Start of Record excerpts
/-- A LINE descriptor falls due: in place of one that waits, which has no credit, since what had any has been pushed. -/
def State.dueLine (s : State) (c : Nat) (w : BitVec 64) : State :=
  (s.pushAll c).updCtx c fun x => { x with wait := x.wait.filter (!isLine ·) ++ [w] }

/-- Another descriptor falls due: lost when four of them wait without credit, with one event for each run of losses. -/
def State.dueOther (s : State) (c : Nat) (w : BitVec 64) : State :=
  let s := s.pushAll c
  let x := s.ctx c
  if (x.wait.filter (!isLine ·)).length < 4 then s.setCtx c { x with wait := x.wait ++ [w], overrun := false }
  else
    let s := s.setCtx c { x with overruns := satInc x.overruns, overrun := true }
    if x.overrun then s else s.event [x.creator] 0x0505 [c]

/-! ## The merge (R273-R276) -/

/-- Distance of a number from another, modulo 2^32, signed. -/
def seqDist (a b : Nat) : Int := sgn 32 (a + 2 ^ 32 - b % 2 ^ 32)
def seqAdd (a n : Nat) : Nat := (a + n) % 2 ^ 32

/-- Extended number of a packet: carried (VIDEO), or the 16-bit number nearest to M (wraps counted). -/
def Ctx.extSeq (x : Ctx) (p : Packet) : Nat :=
  if x.kind = 0 then p.ext.toNat * 2 ^ 16 + p.seq.toNat
  else seqAdd x.mPt ((sgn 16 (p.seq.toNat + 2 ^ 32 - x.mPt)) % (2 ^ 32 : Int)).toNat

/-- A number above M is taken: in rising order above M. -/
def insSeq (m v : Nat) : List Nat → List Nat
  | [] => [v]
  | w :: r => if seqDist v m < seqDist w m then v :: w :: r else w :: insSeq m v r

/-- M passes over the numbers taken directly above it. -/
def passTaken (m : Nat) : List Nat → Nat × List Nat
  | [] => (m, [])
  | w :: r => if w = seqAdd m 1 then passTaken w r else (m, w :: r)

/-- Runs of untaken numbers above `m` up to `n`. -/
def gaps (m n : Nat) : List Nat → List (Nat × Nat)
  | [] => if seqDist n m ≤ 0 then [] else [(seqAdd m 1, (seqDist n m).toNat)]
  | w :: r =>
    if seqDist n m ≤ 0 then []
    else if seqDist n w < 0 then [(seqAdd m 1, (seqDist n m).toNat)]
    else
      let k := (seqDist w m).toNat - 1
      (if k = 0 then [] else [(seqAdd m 1, k)]) ++ gaps w n r

/-- The number was declared lost. -/
def inRuns (l : List (Nat × Nat)) (v : Nat) : Bool := l.any fun r => (v + 2 ^ 32 - r.1) % 2 ^ 32 < r.2

/-- A frame holds a number of the run. -/
def FrameRec.holds (f : FrameRec) (r : Nat × Nat) : Bool :=
  let last := seqAdd r.1 (r.2 - 1)
  decide (0 ≤ seqDist last f.first) && (match f.last with | some e => decide (0 ≤ seqDist e r.1) | none => true)

/-- Numbers lost just before the first that a frame has, `r.2` of them, are the frame's own as well as its predecessor's, which is
still without its last: certainly for VIDEO, whose frame has not its row 0; where frames do not show their start, of more than
one number. DESIGN CHOICE (log 22): R274 does not say to which of two frames such numbers belong. -/
def Ctx.sharesGap (x : Ctx) (n : Nat) : Bool := x.kind = 0 || decide (2 ≤ n)

/-- A run of lost numbers marks every frame it belongs to: those that it reaches into, and the next one that has not its start;
else the one to be begun. -/
def Ctx.markLost (x : Ctx) (r : Nat × Nat) : Ctx :=
  let last := seqAdd r.1 (r.2 - 1)
  let hit := fun f : FrameRec => f.holds r &&
    !(x.frs.any fun g => decide (0 < seqDist g.first f.first) && decide (0 ≤ seqDist r.1 g.first))
  let next := x.frs.find? fun g => decide (0 < seqDist g.first last)
  let inFrame := x.frs.any hit
  let cut := fun g : FrameRec => next = some g && !g.begun && (!inFrame || (g.first = seqAdd last 1 && x.sharesGap r.2))
  if inFrame || next.isSome then { x with frs := x.frs.map fun g => if hit g || cut g then { g with incomplete := true } else g }
  else { x with nextInc := true }

/-- A frame is done: M has passed its last number, or all before the first of a later frame. -/
def Ctx.doneFrame (x : Ctx) (f : FrameRec) (rest : List FrameRec) : Bool :=
  match f.last with
  | some l => decide (0 ≤ seqDist x.mPt l)
  | none => match rest with | g :: _ => decide (0 ≤ seqDist (seqAdd x.mPt 1) g.first) | [] => false

/-- The line descriptors that have fallen due in a frame. -/
def State.tellLines (s : State) (c : Nat) (f : FrameRec) : State × FrameRec :=
  let x := s.ctx c
  let e := x.every
  let passed := f.ends.filter fun t => decide (0 ≤ seqDist x.mPt t.2.2)
  let top := (passed.map (·.1)).foldl max f.told
  if e = 0 then (s, { f with told := top })
  else
    let places := (List.range (top - f.told)).map (f.told + 1 + ·)
    let line := fun p : Nat =>
      if x.twoFields then (if p ≤ x.fieldLines 0 then 2 * (p - 1) else 2 * (p - 1 - x.fieldLines 0) + 1) else p - 1
    (each (places.filter fun p => p % e = 0) (fun p s => s.dueLine c (s.descWord c 0 f.incomplete false f.idx (line p))) s,
      { f with told := top })

/-- The descriptors of a frame that is done, and its counts. -/
def State.endFrame (s : State) (c : Nat) (f : FrameRec) : State :=
  let x := s.ctx c
  let inc := f.incomplete
  let s := s.setCtx c { x with done := satAdd x.done 1, incompl := if inc then satInc x.incompl else x.incompl }
  if x.kind = 4 then s.dueOther c (s.descWord c 3 inc false 0 f.recs)
  else
    let s := s.dueOther c (s.descWord c 1 inc f.prevInt f.idx (if x.kind = 1 then f.recs else x.height))
    if x.kind = 5 ∧ x.ringSize ≠ 0 then s.dueOther c (s.descWord c 3 inc false 0 f.recs) else s

/-- What becomes visible as M stands: lines, then frames, oldest first. A frame that is done stays until a later one opens, so
that more packets of its timestamp open none (R281). -/
def State.settle (s : State) (c : Nat) : List FrameRec → List FrameRec → State
  | [], acc => s.updCtx c fun x => { x with frs := acc.reverse }
  | f :: rest, acc =>
    if f.done then s.settle c rest (if rest = [] then f :: acc else acc)
    else
      let x := s.ctx c
      let (s, f) := if x.isPicture then s.tellLines c f else (s, f)
      if acc = [] ∧ x.doneFrame f rest = true then
        (s.endFrame c f).settle c rest (if rest = [] then [{ f with done := true }] else [])
      else s.settle c rest (f :: acc)

/-- Audio blocks: a descriptor for every LINE_DESC_EVERY numbers that M passes; of each, whether it makes its block incomplete. -/
def State.blocks (s : State) (c : Nat) (nums : List Bool) : State :=
  each nums (fun inc s =>
    let x := s.ctx c
    let b := x.blkInc || inc
    if x.every ≠ 0 ∧ x.every ≤ x.blk + 1 then
      let s := s.setCtx c { x with blk := 0, blks := x.blks + 1, blkInc := false }
      s.dueOther c (s.descWord c 2 b false 0 x.blks)
    else s.setCtx c { x with blk := x.blk + 1, blkInc := b }) s

/-- M advances to `m`, over taken numbers, and what it passes becomes visible. -/
def State.advance (s : State) (c m : Nat) : State :=
  let x := s.ctx c
  let (m', rest) := passTaken m (x.taken.filter fun v => decide (0 < seqDist v m))
  let nums := (List.range (seqDist m' x.mPt).toNat).map fun i => seqAdd x.mPt (i + 1)
  let s := s.setCtx c { x with mPt := m', taken := rest, badWr := x.badWr.filter fun v => decide (0 < seqDist v m') }
  let s := if x.isAudio then s.blocks c (nums.map fun v => inRuns x.lost v || x.badWr.contains v) else s
  s.settle c (s.ctx c).frs []

/-- Every untaken number up to `n` is declared lost: counted, its frame marked, one FLOW_GAP. -/
def State.declareLost (s : State) (c n : Nat) : State :=
  let x := s.ctx c
  match gaps x.mPt n x.taken with
  | [] => s
  | r :: rs =>
    let runs := r :: rs
    let cnt := (runs.map (·.2)).sum
    let near := (x.lost ++ runs).filter fun t => decide (seqDist n t.1 ≤ 2 ^ 24)
    let x := runs.foldl Ctx.markLost { x with lostCount := satAdd x.lostCount cnt, lost := near }
    ((s.setCtx c x).event [x.creator] 0x0503 [c, r.1, cnt]).advance c n

/-- A restart or a discontinuity: the interrupted frame has no descriptor, and the merge record is cleared (R278). -/
def Ctx.restart (x : Ctx) : Ctx :=
  { x with
    st := .restarting, prevInt := x.prevInt || x.frs.any (!·.done), frs := [], badWr := [], preRecs := 0, taken := [], lost := [], nextInc := false, arr := []
    blk := 0, blkInc := false }

/-! ## Writing what arrives (R280-R284, R287) -/

/-- A write that does not end OK: counted and reported; the frame of number `q` is incomplete. -/
def State.flowPut (s : State) (c h off : Nat) (data : List Byte) : State × Bool :=
  if data = [] then (s, true)
  else
    let g := s.bufPut { kind := 1, index := c, world := (s.ctx c).world } h off data
    if g.st = hsOk then (g.s, true)
    else
      let s := g.s.updCtx c fun x => { x with memFault := satInc x.memFault }
      (s.event [(s.ctx c).creator] 0x0506 [c, h, off], false)

/-- Change the frame of a timestamp. -/
def State.updFrame (s : State) (c : Nat) (ts : BitVec 32) (f : FrameRec → FrameRec) : State :=
  s.updCtx c fun x => { x with frs := x.frs.map fun g => if g.ts = ts then f g else g }

/-- Store one ST 291 packet, as a record of R284, in the ring; a record never straddles the wrap. -/
def State.putAnc (s : State) (c : Nat) (a : AncPkt) : State × Bool :=
  let x := s.ctx c
  let rec_ := ancRecord a
  let u := ancUnits rec_.length
  let at_ := if x.ringSize < x.ring + u then 0 else x.ring
  let s := s.setCtx c { x with ring := if x.ringSize ≤ at_ + u then 0 else at_ + u }
  s.flowPut c x.ringHandle (64 * at_) rec_

/-- Store the rows of a video packet and note the lines they end. -/
def State.putRows (s : State) (c num : Nat) (ts : BitVec 32) (rows : List (Nat × Nat × Nat × List Byte)) : State :=
  each rows (fun (r, fl, px, oct) s =>
    let x := s.ctx c
    match x.frs.find? fun f => f.ts = ts with
    | some f =>
      let (s, ok) := s.flowPut c (x.bufHandle f.idx) (x.pixAddr (x.frameLine fl r) px) (x.store oct)
      let ends := decide (x.lineOct ≤ px / x.pg.2 * x.pg.1 + oct.length)
      s.updFrame c ts fun f => { f with
        incomplete := f.incomplete || !ok
        ends := if ends then f.ends ++ [(x.place fl r, x.frameLine fl r, num)] else f.ends }
    | none => s) s

/-- Store the samples of audio packet `num` at the places of the media clock. -/
def State.putAudio (s : State) (c num : Nat) (ts : BitVec 32) (oct : List Byte) : State :=
  let x := s.ctx c
  let n := x.sampleOct
  let groups := oct.length / (n * x.channels)
  each (List.range groups) (fun i s =>
    let data := (List.range x.channels).flatMap fun ch =>
      let v := beNat ((oct.drop (n * (i * x.channels + ch))).take n)
      leBytes 4 (v * 2 ^ (32 - 8 * n))
    let pos := (ts.toNat + i) % 2 ^ 32 % x.ringSize
    let (s, ok) := s.flowPut c x.ringHandle (4 * (x.channels * pos)) data
    if ok then s else s.updCtx c fun x => { x with badWr := num :: x.badWr.erase num }) s

/-- Store a pass-through record; payload beyond the buffer is discarded and the frame incomplete. -/
def State.putRecord (s : State) (c num : Nat) (p : Packet) (oct : List Byte) : State :=
  let x := s.ctx c
  match x.frs.find? fun f => f.ts = p.ts with
  | some f =>
    let h := x.bufHandle f.idx
    let size := match s.buf h with | some b => 4096 * b.size | none => 0
    let hdr := leBytes 8 (pack [(oct.length % 2 ^ 16, 0), (bit p.marker, 16), (num, 32)])
    let body := oct ++ List.replicate ((8 - oct.length % 8) % 8) 0
    let data := hdr ++ body
    let kept := if size = 0 then data else data.take (size - f.used)
    let (s, ok) := s.flowPut c h f.used kept
    s.updFrame c p.ts fun f => { f with
      recs := f.recs + 1, used := f.used + data.length, incomplete := f.incomplete || !ok || decide (kept.length < data.length) }
  | none => s

def State.putBody (s : State) (c num : Nat) (p : Packet) : State :=
  match p.body with
  | .video rows => s.putRows c num p.ts rows
  | .raw oct => if (s.ctx c).kind = 1 then s.putRecord c num p oct else s.putAudio c num p.ts oct
  | .anc recs =>
    each recs (fun r s =>
      let (s, ok) := s.putAnc c r
      s.updFrame c p.ts fun f => { f with recs := f.recs + 1, incomplete := f.incomplete || !ok }) s

/-! ## INGRESS_PACKET (R271, R272) -/

/-- The packet's addresses match path `b` of the context on port `p`. -/
def Ctx.onPath (x : Ctx) (p : Nat) (k : Packet) (b : Bool) : Bool :=
  (!b || x.paths) && x.portOf b = p && x.vlanOf b = k.vlan.toNat && x.dstIp b = k.dstIp.toNat && x.dstUdp b = k.dstUdp.toNat

/-- Its source matches the path's filter. -/
def Ctx.srcOk (x : Ctx) (k : Packet) (b : Bool) : Bool :=
  (x.srcIp b = 0 || x.srcIp b = k.srcIp.toNat) && (x.srcUdp b = 0 || x.srcUdp b = k.srcUdp.toNat)

/-- Check 3: RTP version, payload type, SSRC. -/
def Ctx.rtpOk (x : Ctx) (k : Packet) : Bool :=
  k.version = 2 && x.p 0 20 7 = k.pt.toNat && (x.p 0 19 1 = 0 || x.p 0x10 0 32 = k.ssrc.toNat)

/-- A timestamp is no longer new. -/
def Ctx.noteTs (x : Ctx) (ts : BitVec 32) : Ctx := { x with oldTs := (ts :: x.oldTs.filter (· ≠ ts)).take 65536 }

/-- A packet of a kind whose frames begin with their first packet, whatever it carries, has been met (R271). -/
def Ctx.met (x : Ctx) (k : Packet) : Ctx := if x.kind = 1 ∨ x.kind = 4 then x.noteTs k.ts else x

/-- The packet names row 0, offset 0, of the first field. -/
def opens (k : Packet) : Bool := match k.body with | .video ((0, 0, 0, _) :: _) => true | _ => false

/-- A frame start under R271. A VIDEO timestamp is new until a frame has been opened with it: the packet that names row 0, offset
0 is the frame's first whichever path brings it. That of PASS or ANC is new until a packet of either path has shown it. -/
def Ctx.isStart (x : Ctx) (k : Packet) : Bool :=
  let fresh := !x.oldTs.contains k.ts
  match x.kind with
  | 0 => fresh && opens k
  | 2 | 3 => true
  | _ => fresh

/-- Check 5: the payload is well formed for the kind. -/
def Ctx.formed? (x : Ctx) (b : Body) : Bool :=
  match x.kind, b with
  | 0, .video rows =>
    rng rows.length 1 3 && rows.all fun (r, fl, px, oct) =>
      decide (fl ≤ 1) && (x.twoFields || fl = 0) && decide (r < x.fieldLines fl) && px % x.pg.2 = 0 && oct.length % x.pg.1 = 0 &&
        decide (0 < oct.length ∧ px / x.pg.2 * x.pg.1 + oct.length ≤ x.lineOct)
  | 1, .raw _ => true
  | 2, .raw oct => oct.length = x.channels * x.spp * x.sampleOct
  | 3, .raw oct => oct.length % (4 * x.channels) = 0
  | 4, .anc recs => recs.all fun r => decide (r.udw.length ≤ 255)
  | _, _ => false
End of Record excerpts
Task directions: Find the line with "def State.advance (s" in the entries above. Retype it and each line after it, exactly, through the line with "let g := s.bufPut", and stop there.

Expected answer:
def State.advance (s : State) (c m : Nat) : State :=
  let x := s.ctx c
  let (m', rest) := passTaken m (x.taken.filter fun v => decide (0 < seqDist v m))
  let nums := (List.range (seqDist m' x.mPt).toNat).map fun i => seqAdd x.mPt (i + 1)
  let s := s.setCtx c { x with mPt := m', taken := rest, badWr := x.badWr.filter fun v => decide (0 < seqDist v m') }
  let s := if x.isAudio then s.blocks c (nums.map fun v => inRuns x.lost v || x.badWr.contains v) else s
  s.settle c (s.ctx c).frs []

/-- Every untaken number up to `n` is declared lost: counted, its frame marked, one FLOW_GAP. -/
def State.declareLost (s : State) (c n : Nat) : State :=
  let x := s.ctx c
  match gaps x.mPt n x.taken with
  | [] => s
  | r :: rs =>
    let runs := r :: rs
    let cnt := (runs.map (·.2)).sum
    let near := (x.lost ++ runs).filter fun t => decide (seqDist n t.1 ≤ 2 ^ 24)
    let x := runs.foldl Ctx.markLost { x with lostCount := satAdd x.lostCount cnt, lost := near }
    ((s.setCtx c x).event [x.creator] 0x0503 [c, r.1, cnt]).advance c n

/-- A restart or a discontinuity: the interrupted frame has no descriptor, and the merge record is cleared (R278). -/
def Ctx.restart (x : Ctx) : Ctx :=
  { x with
    st := .restarting, prevInt := x.prevInt || x.frs.any (!·.done), frs := [], badWr := [], preRecs := 0, taken := [], lost := [], nextInc := false, arr := []
    blk := 0, blkInc := false }

/-! ## Writing what arrives (R280-R284, R287) -/

/-- A write that does not end OK: counted and reported; the frame of number `q` is incomplete. -/
def State.flowPut (s : State) (c h off : Nat) (data : List Byte) : State × Bool :=
  if data = [] then (s, true)
  else
    let g := s.bufPut { kind := 1, index := c, world := (s.ctx c).world } h off data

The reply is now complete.